Не приезжая и не уезжая, побывал я на миг в чужой стране. Боюсь, что вышел бы из меня путешественник плохой. Глаза разбегались бы. Пытался бы я понять то, чего не поймешь с первого взгляда. А тут чужими глазами — вдруг понимал. А потом я понял еще одну вещь: Юра, при своей молчаливости — умел рассказывать. И умел смотреть. Не то, что умел смотреть, а время дало ему простую точку зрения. Но сам он был не прост, как все застенчивые люди. И склонен к мрачным мыслям. Как все молодые люди, был скрытен. Молодые люди его возраста. Впрочем, был он скрытен больше, чем молодые люди его времени. С детства произвел на него впечатление Москвин[98]

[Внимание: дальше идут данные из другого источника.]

theorem execAdmissionComplete_still (s : State) : StillO s (execAdmissionComplete s) := by
  unfold execAdmissionComplete
  try dsimp only
  repeat' first | with_reducible assumption | with_reducible refine StillO.go ?_ | with_reducible refine StillO.ite ?_ ?_ | with_reducible exact Still.refl _ | with_reducible refine Still.ite ?_ ?_ | with_reducible refine Still.foldl ?_ ?_ | with_reducible refine Still.iteP ?_ ?_ | with_reducible refine Still.foldlP ?_ ?_ | (intro _; intros; try dsimp only) | with_reducible apply State.setBit_still | with_reducible apply State.fault_still | with_reducible apply State.trigger_still | with_reducible apply State.admReport_still | with_reducible apply State.latAdmit_still | with_reducible apply State.retryHeld_still | with_reducible apply State.accordAdmitted_still | with_reducible apply State.startAdmitted_still | with_reducible apply State.readmitted_still | with_reducible apply State.adopted_still | fail_if_no_progress with_reducible refine Still.upd ?_ | split

end Sys2Proof.Machine
end

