/-! ### setSorter -/
section
variable (s : State) (k : Nat) (v : Sorter)
@[simp] theorem setSorter_regs : (s.setSorter k v).regs = s.regs := rfl
@[simp] theorem setSorter_regs0 : (s.setSorter k v).regs0 = s.regs0 := rfl
@[simp] theorem setSorter_tasks0 : (s.setSorter k v).tasks0 = s.tasks0 := rfl
@[simp] theorem setSorter_mem : (s.setSorter k v).mem = s.mem := rfl
@[simp] theorem setSorter_ports : (s.setSorter k v).ports = s.ports := rfl
@[simp] theorem setSorter_tsb : (s.setSorter k v).tsb = s.tsb := rfl
@[simp] theorem setSorter_cells : (s.setSorter k v).cells = s.cells := rfl
@[simp] theorem setSorter_link : (s.setSorter k v).link = s.link := rfl
@[simp] theorem setSorter_linkB : (s.setSorter k v).linkB = s.linkB := rfl
@[simp] theorem setSorter_line1 : (s.setSorter k v).line1 = s.line1 := rfl
@[simp] theorem setSorter_line2 : (s.setSorter k v).line2 = s.line2 := rfl
@[simp] theorem setSorter_held : (s.setSorter k v).held = s.held := rfl
@[simp] theorem setSorter_leaves : (s.setSorter k v).leaves = s.leaves := rfl
@[simp] theorem setSorter_dec : (s.setSorter k v).dec = s.dec := rfl
@[simp] theorem setSorter_decPins : (s.setSorter k v).decPins = s.decPins := rfl
@[simp] theorem setSorter_sortWrites : (s.setSorter k v).sortWrites = s.sortWrites := rfl
@[simp] theorem setSorter_merge : (s.setSorter k v).merge = s.merge := rfl
@[simp] theorem setSorter_lanes : (s.setSorter k v).lanes = s.lanes := rfl
@[simp] theorem setSorter_queues : (s.setSorter k v).queues = s.queues := rfl
@[simp] theorem setSorter_engines : (s.setSorter k v).engines = s.engines := rfl
@[simp] theorem setSorter_dpt : (s.setSorter k v).dpt = s.dpt := rfl
@[simp] theorem setSorter_readout : (s.setSorter k v).readout = s.readout := rfl
@[simp] theorem setSorter_drz : (s.setSorter k v).drz = s.drz := rfl
@[simp] theorem setSorter_net : (s.setSorter k v).net = s.net := rfl
@[simp] theorem setSorter_flash : (s.setSorter k v).flash = s.flash := rfl
@[simp] theorem setSorter_boot : (s.setSorter k v).boot = s.boot := rfl
@[simp] theorem setSorter_commits : (s.setSorter k v).commits = s.commits := rfl
@[simp] theorem setSorter_adm : (s.setSorter k v).adm = s.adm := rfl
@[simp] theorem setSorter_acc : (s.setSorter k v).acc = s.acc := rfl
@[simp] theorem setSorter_reloads : (s.setSorter k v).reloads = s.reloads := rfl
@[simp] theorem setSorter_sectorResets : (s.setSorter k v).sectorResets = s.sectorResets := rfl
@[simp] theorem setSorter_prot : (s.setSorter k v).prot = s.prot := rfl
@[simp] theorem setSorter_pwr : (s.setSorter k v).pwr = s.pwr := rfl
@[simp] theorem setSorter_fuses : (s.setSorter k v).fuses = s.fuses := rfl
@[simp] theorem setSorter_hlm : (s.setSorter k v).hlm = s.hlm := rfl
@[simp] theorem setSorter_mgt : (s.setSorter k v).mgt = s.mgt := rfl
@[simp] theorem setSorter_powered : (s.setSorter k v).powered = s.powered := rfl
@[simp] theorem setSorter_testMode : (s.setSorter k v).testMode = s.testMode := rfl
@[simp] theorem setSorter_vfuse : (s.setSorter k v).vfuse = s.vfuse := rfl
@[simp] theorem setSorter_free : (s.setSorter k v).free = s.free := rfl
@[simp] theorem setSorter_pending : (s.setSorter k v).pending = s.pending := rfl
end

, самый характерный и сильный человек из его окружения. И он невольно взял его за образец. Разбегаются у меня глаза, хочется рассказать все о Юре как о таковом, о Юре как о явлении, — о Юре вместе со средой и временем. Потому что Юра — демобилизованный первокурсник — одно, а Юра — аспирант Института востоковедения — совсем другое дело. Ладно. Ничего у меня из этого в данном случае не выйдет; для точности пришлось бы говорить о вещах, на которые не решусь. Гораздо проще Элла, его жена. Она из Пятигорска. Похожа на майкопских гимназисток: черноглазая, тупоносая, смуглая и привлекательная. Познакомились они на восточном факультете — специальность Эллы — китайский язык. Поженившись, приехали они в Комарово. Сняли комнату далеко — далеко, между поселком и лесом. Было это на зимние каникулы. И дня через два растерянный Юра, с обычным своим недоумевающим хохотком, сообщил, что Элла вдруг свалилась, температура около 40°, где бы достать машину. Я зашел к ним в домишко, который пахнул дымом и сыростью. В большой комнате лежала под одеялом черноглазая Элла и улыбалась. Так увидел я ее в первый раз. Живут они друг с другом. надежно, но ужасно ссорятся. Обижается Элла на вечное Юрино невнимание. Больше, пожалуй, не буду о них рассказывать.В
Следующая фамилия в телефонной книжке — Воеводин
[99]. Когда я его встретил в начале тридцатых годов, работал он вместе с Женей Рыссом[100]. Так и спрашивали — это какой Воеводин, который Рысс? И наоборот. Писали они пьесы все больше для Театра сатиры, и пьесы их ставили, что в те дни не являлось такой уж редкостью[101]. Не вызывало шума и в рецензиях принималось легкомысленно. Одни поругивали, другие похваливали — нравы двадцатых годов еще не были выкорчеваны. Из названий пьес запомнил одно: «Сукины дети». Ударение полагалось тут ставить на конце, описывалось какое‑то семейство. Но публика, естественно, читала привычным манером. Кто посмеивался, кто обижался. В Театр сатиры пришло письмо, где предлагались Рыссу и Воеводину названия для новых пьес — сплошные непристойнейшие ругательства, но в общем никто не придавал этой шалости большего, чем следует, значения. До пьес выпустили Рысс и Воеводин книжку с фотографиями, где громили пошлость[102]. Нэповские витрины, афиши и так далее. Слово применялось в его первоначальном значении: пошлость как пошлость. Мне книжка нравилась. Казалось только, что образцы пошлости до такой степени очевидно пошлы, что не стоило и обличать, и горячиться. Театр сатиры в те дни возглавлял Саша Кролль[103], человек с густыми, жесткими крупно вьющимися волосами, белокурыми при этом. И глаза — бледно — бледно голубые. И маленький рот с полными губами. И длинное бледное лицо с крупными нечастыми веснушками. Худой, молодой Саша Кролль, вечный мальчик, вечный зачинатель новых интересных театров[104]. Мне, грешным делом, казалось, что больше всего на свете ему нравилось начинать, проповедовать, а когда требовалось репетировать, он трезвел и терялся. Но был и он, и Женя, и Всеволод Воеводин тех дней — человеком своего искусства. Других интересов было множество — но отдавались им, сознавая их незначительность. В искусстве считали себя вполне на месте, но все делали «пока».